Missouri state employees would not receive a pay raise in the fiscal year starting July 1 under the budget awaiting action by Governor Jay Nixon (D), but it would pay for a look at how they’re paid.
The proposal includes $300,000 to pay for a study of the total compensation Missouri state workers receive, compared to that of workers in other states and the private sector.
Many of the state’s workers are in the district of Jefferson City Senator Mike Kehoe (R), who thinks that study would help make the argument for raises.
“We would like to be able to go with a good business case to our colleagues from the rest of the state to show them why our state employees need a better compensation package,” said Kehoe.
He hopes the study will be paid for this year. Nixon vetoed it last year.
Kehoe says Missouri needs to compete with other states and the private sector, especially for highly technical jobs, many of which the state struggles to keep filled.
“We want to be able to try to, again, provide a career path for state employees so they understand what a career with the state can be like, and make it a career,” Kehoe told reporters.
Missouri generally ranks near the lowest in pay for state employees among the 50 states, but Kehoe says that’s only one measurement.
“Looking how we rank in our peer group – other states of population and size of government, etcetera.

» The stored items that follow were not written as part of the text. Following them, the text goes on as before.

/-! Staying inside the envelope (`spec/70_reset_and_hazards.md` section 4). -/

theorem isOverrun_of_pending_le {c : Config} {b : Buffer} {q : List Slot} {p g : Nat} (h : EnvelopeCounts c b q p g)
    (hle : pending c b ≤ c.capacity) : isOverrun c b = false := by
  rw [h.pending_eq] at hle
  rw [Bool.eq_false_iff, ne_eq, h.isOverrun_iff]
  omega

/-- Settles O60: below `CAPACITY` pending there is room for one more, in the ideal queue and in the writer's next epoch. -/
theorem notPushingWhileFullStaysInside : Obligations.NotPushingWhileFullStaysInside := by
  rintro c b _ q v hp hc henv hle hfull hv rfl
  obtain ⟨p, g, h⟩ := envelopeCounts_of_inEnvelope hp (capacity_pos_of_legal hc) henv
  have hroom : p - g < c.capacity := by
    have hne := (isFull_iff_pending hp h.registers).not.1 (by simp [hfull])
    rw [h.pending_eq] at hne hle
    omega
  have horder := h.order
  have hlength := h.length
  have htraced := tracedBy_push (v := v) h.traced h.registers.1
  have hahead : epochsAhead c (pushSlot c v b) ≤ 1 := by
    have hdiv : (p + 1) / c.capacity ≤ (g + c.capacity) / c.capacity := Nat.div_le_div_right (by omega)
    rw [Nat.add_div_right g h.capacity] at hdiv
    rw [epochsAhead_of_tracedBy htraced]
    exact (Nat.mod_le _ _).trans (by omega)
  have hpending : pending c (pushSlot c v b) ≤ c.capacity := by
    rw [(h.push hv hahead).pending_eq]
    omega
  have hideal : idealPush c.capacity q v = q ++ [v] := if_pos (by omega)
  exact ⟨hideal ▸ .push henv hv hahead, hpending, isOverrun_of_pending_le (h.push hv hahead) hpending⟩

/-! Pushes into a cleared buffer (`spec/43_clear_drain.md` section DRAIN). -/

theorem pushAll_append (c : Config) (vs ws : List Slot) (b : Buffer) :
    pushAll c (vs ++ ws) b = pushAll c ws (pushAll c vs b) := by
  induction vs generalizing b with
  | nil => rfl
  | cons v vs ih => exact ih _

theorem tracedBy_pushAll {c : Config} {b : Buffer} {p g : Nat} (hc : 0 < c.capacity) (h : tracedBy c b p g)
    (vs : List Slot) : tracedBy c (pushAll c vs b) (p + vs.length) g := by
  induction vs generalizing b p with
  | nil => exact h
  | cons v vs ih =>
    rw [List.length_cons, ← Nat.add_assoc, Nat.add_right_comm]
    exact ih (tracedBy_push h (registersLegal_of_tracedBy hc h).1)

/-- Fewer than `2 * CAPACITY` pushes after a CLEAR stay inside the envelope, and the ideal queue keeps the last `CAPACITY` of
them: an induction over the last push. -/
theorem inEnvelope_pushAll {c : Config} {b : Buffer} {vs : List Slot} (hc : 0 < c.capacity) (hst : storageLegal c b)
    (hv : ∀ v ∈ vs, slotFits c v = true) (hlength : vs.length < 2 * c.capacity) :
    InEnvelope c (pushAll c vs (zeroCursors b)) (vs.drop (vs.length - c.capacity)) := by
  induction vs using List.reverseRecOn with
  | nil => simpa [pushAll] using InEnvelope.start hst
  | append_singleton vs v ih =>
    have hcursors : tracedBy c (zeroCursors b) 0 0 := by simp [tracedBy]
    have htraced := tracedBy_pushAll hc hcursors (vs ++ [v])
    rw [List.length_append, List.length_singleton] at hlength ⊢
    have hahead : epochsAhead c (pushAll c (vs ++ [v]) (zeroCursors b)) ≤ 1 := by
      have hdiv := Nat.div_lt_of_lt_mul (Nat.mul_comm 2 c.capacity ▸ hlength)
      rw [epochsAhead_of_tracedBy htraced, Nat.zero_add, Nat.zero_div, Nat.sub_zero, List.length_append,
        List.length_singleton]
      exact (Nat.mod_le _ _).trans (by omega)
    have hideal : idealPush c.capacity (vs.drop (vs.length - c.capacity)) v =
        (vs ++ [v]).drop (vs.length + 1 - c.capacity) := by
      rw [idealPush_eq_drop v (by rw [List.length_drop]; omega), List.drop_drop, List.length_drop,
        List.drop_append_of_le_length (by omega)]
      congr 2
      omega
    rw [pushAll_append] at hahead ⊢
    rw [← hideal]
    exact .push (ih (fun w hw => hv w (by simp [hw])) (by omega)) (hv v (by simp)) hahead

/-- Settles O59: inside the envelope DRAIN returns the ideal queue. -/
theorem lastCapacityValuesSurvive : Obligations.LastCapacityValuesSurvive := by
  intro c b vs hp hc hst hv hlength
  have hcap := capacity_pos_of_legal hc
  obtain ⟨b', hpop, -⟩ := inEnvelope_drain hp hcap (inEnvelope_pushAll hcap hst hv hlength)
  exact ⟨zeroCursors b', drainSlots_ok.2 ⟨b', hpop, rfl⟩⟩

end Sys2Proof.Proofs
end

section

namespace Sys2Proof.Proofs

open Sys2Proof Sys2Proof.Machine

/-! The canonical form of the storage (`spec/10_state.md` R33). -/

/-- A slot below every listed one holds no value. -/
theorem read_of_lt_head {m : Memory} {i : Nat} (hwf : m.wf = true) (h : ∀ cell ∈ m.head?, i < cell.1) :
    m.read i = none := by
  induction m with
  | nil => rfl
  | cons cell rest ih =>
    obtain ⟨j, w⟩ := cell
    obtain ⟨hhead, hrest⟩ := Memory.wf_cons.1 hwf
    have hij : i < j := h (j, w) rfl
    rw [Memory.read, if_neg (by omega)]
    exact ih hrest fun cell hcell => hij.trans (hhead cell hcell)

/-- A listed head is no lower than the head of a storage in canonical form that reads alike. -/
theorem head_le_of_read_eq {m m' : Memory} {j k : Nat} {w u : Slot} (hwf : Memory.wf ((j, w) :: m) = true)
    (h : ∀ i, Memory.read ((j, w) :: m) i = Memory.read ((k, u) :: m') i) : j ≤ k := by
  by_contra hlt
  have hnone := read_of_lt_head (i := k) hwf (by simpa using hlt)
  rw [h k, Memory.read, if_pos rfl] at hnone
  cases hnone

theorem memory_ext {m m' : Memory} (hwf : m.wf = true) (hwf' : m'.wf = true) (h : ∀ i, m.read i = m'.read i) : m = m' := by
  induction m generalizing m' with
  | nil =>
    cases m' with
    | nil => rfl
    | cons cell' rest' => simpa [Memory.read] using h cell'.1
  | cons cell rest ih =>
    cases m' with
    | nil => simpa [Memory.read] using h cell.1
    | cons cell' rest' =>
      obtain ⟨j, w⟩ := cell
      obtain ⟨k, u⟩ := cell'
      obtain rfl : j = k :=
        Nat.le_antisymm (head_le_of_read_eq hwf h) (head_le_of_read_eq hwf' fun i => (h i).symm)
      obtain rfl : w = u := by simpa [Memory.read] using h j
      obtain ⟨hhead, hrest⟩ := Memory.wf_cons.1 hwf
      obtain ⟨hhead', hrest'⟩ := Memory.wf_cons.1 hwf'
      rw [ih hrest hrest' fun i => ?_]
      by_cases hi : j = i
      · subst hi
        rw [read_of_lt_head hrest hhead, read_of_lt_head hrest' hhead']
      · simpa [Memory.read, hi] using h i

/-- Settles O45: a write by `Memory.wf_write`, and equality by the two lists' heads, which the reads determine. -/
theorem storageFormIsCanonical : Obligations.StorageFormIsCanonical :=
  ⟨fun _ i v h => Memory.wf_write i v h, fun _ _ => memory_ext⟩

end Sys2Proof.Proofs
end

section

namespace Sys2Proof.Proofs

open Sys2Proof Sys2Proof.Machine

/-! What repeated PUSH does to the storage and the registers (`spec/44_bulk.md` section WRITE, `spec/20_memory.md` section 8). -/

theorem pushAll_readPointer (c : Config) (vs : List Slot) (b : Buffer) :
    (pushAll c vs b).readIndex = b.readIndex ∧ (pushAll c vs b).readEpoch = b.readEpoch := by
  induction vs generalizing b with
  | nil => exact ⟨rfl, rfl⟩
  | cons v vs ih => exact ih (pushSlot c v b)

/-- With the write index out of range nothing is stored, so no premise on it is needed. -/
theorem pushSlot_read_of_mod_ne {c : Config} {b : Buffer} {i : Nat} (v : Slot) (h : b.writeIndex % c.capacity ≠ i) :
    (pushSlot c v b).storage.read i = b.storage.read i := by
  by_cases hlt : b.writeIndex < c.capacity
  · rw [Nat.mod_eq_of_lt hlt] at h
    exact pushSlot_read_other v h.symm
  · rw [pushSlot_storage, memWrite, if_neg hlt]

theorem pushAll_read_other {c : Config} {vs : List Slot} {b : Buffer} {i : Nat}
    (h : ∀ k, k < vs.length → (b.writeIndex + k) % c.capacity ≠ i) :
    (pushAll c vs b).storage.read i = b.storage.read i := by
  induction vs generalizing b with
  | nil => rfl
  | cons v vs ih =>
    have hrest : ∀ k, k < vs.length → ((pushSlot c v b).writeIndex + k) % c.capacity ≠ i := by
      intro k hk
      rw [pushSlot_writeIndex, nextIndex, Nat.mod_add_mod, Nat.add_assoc]
      exact h (1 + k) (by rw [List.length_cons]; omega)
    rw [pushAll, ih hrest, pushSlot_read_of_mod_ne v (h 0 (by simp))]

/-- Of the last `CAPACITY` values none is overwritten: the pushes after each are too few to come round to its slot. -/
theorem pushAll_read_last {c : Config} {vs : List Slot} {b : Buffer} {k : Nat} {v : Slot} (h : registersLegal c b)
    (hk : vs[k]? = some v) (hlast : vs.length ≤ k + c.capacity) :
    (pushAll c vs b).storage.read ((b.writeIndex + k) % c.capacity) = some v := by
  induction vs generalizing b k with
  | nil => cases hk
  | cons w vs ih =>
    rw [List.length_cons] at hlast
    rw [pushAll]
    cases k with
    | zero =>
      cases hk
      rw [Nat.add_zero, pushAll_read_other, Nat.mod_eq_of_lt h.1]
      · exact pushSlot_read_same v h.1
      · intro k hk
        rw [pushSlot_writeIndex, nextIndex, Nat.mod_add_mod, Nat.add_assoc]
        exact (mod_ne_add_mod _ (by omega) (by omega)).symm
    | succ k =>
      have hread := ih (registersLegal_push (v := w) h) (k := k) hk (by omega)
      rwa [pushSlot_writeIndex, nextIndex, Nat.mod_add_mod, Nat.add_assoc, Nat.add_comm 1 k] at hread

Budgets that we have – I also think that will be an interesting piece to look at,” said Kehoe.
Kehoe believes money could be found for pay raises without raising revenue through a long-term plan of using technology and attrition to create smaller, more efficient workforces.
“Slowly but surely right-size your workforce and you can use the savings from that to reinvest in the workforce that’s left, giving them piece of mind in what a career path looks like with the State of Missouri,” said Kehoe.